Once a molecule has been found that manages to make it to the active site – usually after many unsuccessful candidates have been tried – and is successful in performing its task, the potential new drug has to pass a number of further tests. Is it toxic in any way? Does it affect other cells than the intended ones – what we experience as ’side effects’? Does it, for example irritate the stomach lining, or raise blood pressure? As pharmacological knowledge progresses, it’s becoming clear that many small molecules do indeed have multiple effects on different kinds of cells, often in distinct organs. The action of aspirin described above, for example, has the beneficial effects of reducing both pain signals via the nervous system and the likelihood of thromboses (blood clots) forming in veins and arteries, because it blocks the production of prostaglandin hormones. On the other hand, the same prostaglandin molecules also play a positive role elsewhere, protecting the lining of the stomach and intestines. Thus, by blocking prostaglandin production, aspirin can also have a negative impact in the gut.
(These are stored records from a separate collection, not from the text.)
-- ==== Sys2Proof/Machine/Search.lean ====
section
/-!
DEFINITION. Machine/Search.lean: similarity search (R293 to R301): the meanings of SEARCH, SEARCH_DATA_RETURN and
SEARCH_DEADLINE. A search waits for node records, code-column units and rerank vectors, which the return event delivers.
-/

namespace Sys2Proof.Machine

open Sys2Proof

/-- An F32 word as a number that orders as the values do; a NaN is last. -/
def f32Key (w : Nat) : Int :=
  let m := (w % 2 ^ 31 : Nat)
  if 2 ^ 31 - 2 ^ 23 < m then 2 ^ 32 else if w < 2 ^ 31 then m else -(m : Int)

/-- Nearer by a distance word and then by ID (R296). -/
def nearer (d : Cand → Nat) (a b : Cand) : Bool :=
  decide (f32Key (d a) < f32Key (d b)) || (decide (f32Key (d a) = f32Key (d b)) && decide (a.id ≤ b.id))

/-- A candidate put into its place in a list. -/
def insertCand (d : Cand → Nat) (c : Cand) : List Cand → List Cand
  | [] => [c]
  | a :: t => if nearer d c a then c :: a :: t else a :: insertCand d c t

/-- A list in order of a distance word. -/
def sortCands (d : Cand → Nat) (l : List Cand) : List Cand := l.foldl (fun acc c => insertCand d c acc) []

/-- The query as it is measured: at unit norm for cosine (R287); and whether it can be: its elements are numbers, its norm not 0 under cosine. -/
def Search.vector (q : Search) (x : Index) : List ℚ := x.encoded (readVector q.qType x.dim q.query)
def Search.measured (q : Search) (x : Index) : Bool := x.vectorOk (readVector q.qType x.dim q.query)

/-- Table entry (j, c) before scaling (R288). -/
def tableValue (x : Index) (v : List ℚ) (j c : Nat) : ℚ :=
  let sub := (v.drop (j * x.sub)).take x.sub
  if x.distance = 3 then dist2 sub (x.centroid j c) else -dot sub (x.centroid j c)

/-- A distance table's scale for entries of magnitude up to `big`: the free value where it keeps every entry within 32,768, else
the least power of 2 that does (R288). -/
def scaleFor (free : Nat) (big : ℚ) : ℚ :=
  let s := (fp32.decode (Config.tableScale free).toNat).val
  if pow2 (-126) ≤ s ∧ big ≤ 32768 * s then s
  else if big = 0 then 1 else pow2 (expOf (big / 32768) + (if big / 32768 = pow2 (expOf (big / 32768)) then 0 else 1))

/-- The scale of a search's table. -/
def tableScale (x : Index) (v : List ℚ) (free : Nat) : ℚ :=
  scaleFor free (((List.range x.subq).flatMap fun j => (List.range x.centroids).map fun c => |tableValue x v j c|).foldl max 0)

/-- The estimated distance of a code as an F32 word (R288): the FP32 sum of its entries in order of subquantiser, times the
scale, plus 1 for cosine. What overflows FP32 is infinitely far. -/
def codeDistance (x : Index) (v : List ℚ) (scale : ℚ) (code : List Byte) : Nat :=
  let entry := fun (j : Nat) => fp16.round (.ofRat (tableValue x v j (x.codeAt code j) / scale))
  let sum := (List.range x.subq).foldl (fun acc j => f32 (acc.add (entry j))) (.num false 0)
  let d := f32 (sum.mul (.ofRat scale))
  f32Word 0 (if x.distance = 2 then f32 (d.add (.ofRat 1)) else d)

/-- The reranked distance as an F32 word, in FP32 steps in order of element (R289). A NaN, where infinities of both signs meet, has a free payload. -/
def reranked (x : Index) (v : List ℚ) (nan : Nat) (n : Node) : Nat :=
  let s := fp32.decode n.rscale
  let e := n.rerank.map fun b => f32 (s.mul (.ofRat (if b.toNat < 128 then (b.toNat : ℚ) else (b.toNat : ℚ) - 256)))
  let sum := (v.zip e).foldl (fun (acc : FVal) p =>
    let a := FVal.ofRat p.1
    if x.distance = 3 then
      let d := f32 (a.sub p.2)
      f32 (acc.add (f32 (d.mul d)))
    else f32 (acc.add (f32 (a.mul p.2)))) (.num false 0)
  f32Word nan (if x.distance = 3 then sum else if x.distance = 2 then f32 ((FVal.ofRat 1).sub sum) else sum.neg)

/-- The attribute record that a filter sees (R294). -/
def Node.attributes (n : Node) (x : Index) : Rec :=
  ⟨0, leBytes 8 n.attr ++ (List.range x.numeric).flatMap fun i => leBytes 8 (n.nums.getD i 0), []⟩

/-- A match: live, not tombstoned, and passed by the filter (R295). -/
def Search.matches (q : Search) (x : Index) (n : Node) : Bool :=
  n.alive && match q.filter with
    | none => true
    | some f => f.passes fun t => (n.attributes x).fieldOf ⟨0, 0, 0, 0, 0, []⟩ t.field t.len

/-- A candidate for a slot with a code. A query that cannot be measured has free distances (log entry 40). -/
def Search.cand (q : Search) (x : Index) (id : Nat) (code : List Byte) (source : Nat) : Cand :=
  let v := q.vector x
  let e := if q.measured x then codeDistance x v (tableScale x v q.free) code else (Config.openDistance q.free id).toNat
  ⟨id, e, false, source, e⟩

/-- A candidate joins a list that keeps the nearest `most`, once. -/
def addCand (most : Nat) (c : Cand) (l : List Cand) : List Cand :=
  if l.any fun a => decide (a.id = c.id) then l.map fun a => if a.id = c.id then { a with source := Nat.lor a.source c.source } else a
  else (insertCand (·.est) c l).take most

/-- The estimated filtered set (R300): 1,024 for each sampled vector that passes, or the live vectors without a filter. -/
def Search.setSize (q : Search) (x : Index) : Nat :=
  let live := x.nodes.filter fun d => d.2.alive
  match q.filter with
  | none => live.length
  | some _ => 1024 * (live.filter fun d => decide (d.1 % 1024 = 0) && q.matches x d.2).length

/-- The reply (R296, R297). -/
def finishSearch (q : Search) (s : State) : State :=
  match findCmd q.key s, kvGet q.index s.indexes with
  | some c, some x =>
    let pool := if q.rerank = 0 then q.matches_ else q.matches_.take (q.rerank * q.k)
    let best := (sortCands (·.dist) pool).take q.k
    let payload := fun (id : Nat) => (kvGet id x.nodes).map (·.payload) |>.getD 0
    let body := best.flatMap fun r =>
      leBytes 5 r.id ++ leBytes 1 r.source ++ zeros 2 ++ leBytes 4 r.dist ++ leBytes 4 r.est ++ leBytes 8 (payload r.id)
    let short := decide (best.length < q.k)
    let reason := if q.cut then 4 else if q.fell then (if q.skipped then 5 else 1)
      else if q.interactive ∨ q.fallbackOff then 3 else 2
    let body := if short then body ++ leBytes 8 (2 ^ 64 - 1) ++ leBytes 4 best.length ++ leBytes 1 reason ++ zeros 3 ++ leBytes 8 q.estimate
      else body
    let kib := kib4 (body.length + 32 * trainLen body.length)
    let s := { s with searches := s.searches.filter fun r => decide (r.key ≠ q.key) }
    settleEnds (if s.resultsFit c kib then complete c (if short then stOkShort else stOk) short body kib [] s else fail c stQuota s)
  | _, _ => s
It’s for this reason that the pros and cons of any potential drug have to weighed up and dosages worked out carefully before permission is granted for their use,
Conclusion
The topical question about the new weight-loss drug that launched this story has led on to the wider question of how small molecules in general – drugs, hormones, neurotransmitters or any other kind – have their effects on our bodies. There are endless variations of the precise mechanism by which such small molecules interact with our bodies, but there are some broad principles. Small molecules bind to large molecules such as proteins, DNA and RNA, in our bodies which act as receptors for them. Once bound, they may activate or inhibit the larger molecules, causing the latter to either function or cease functioning. The chemical transformations that occur continuously in our bodies – like extracting energy from food or ‘burning’ it with oxygen from our lungs – are the result of many such interactions organised, one after the other, in pathways. Taken together, they add up to what we call ‘metabolism’. Figure 5 gives a vivid impression of the complexity of this.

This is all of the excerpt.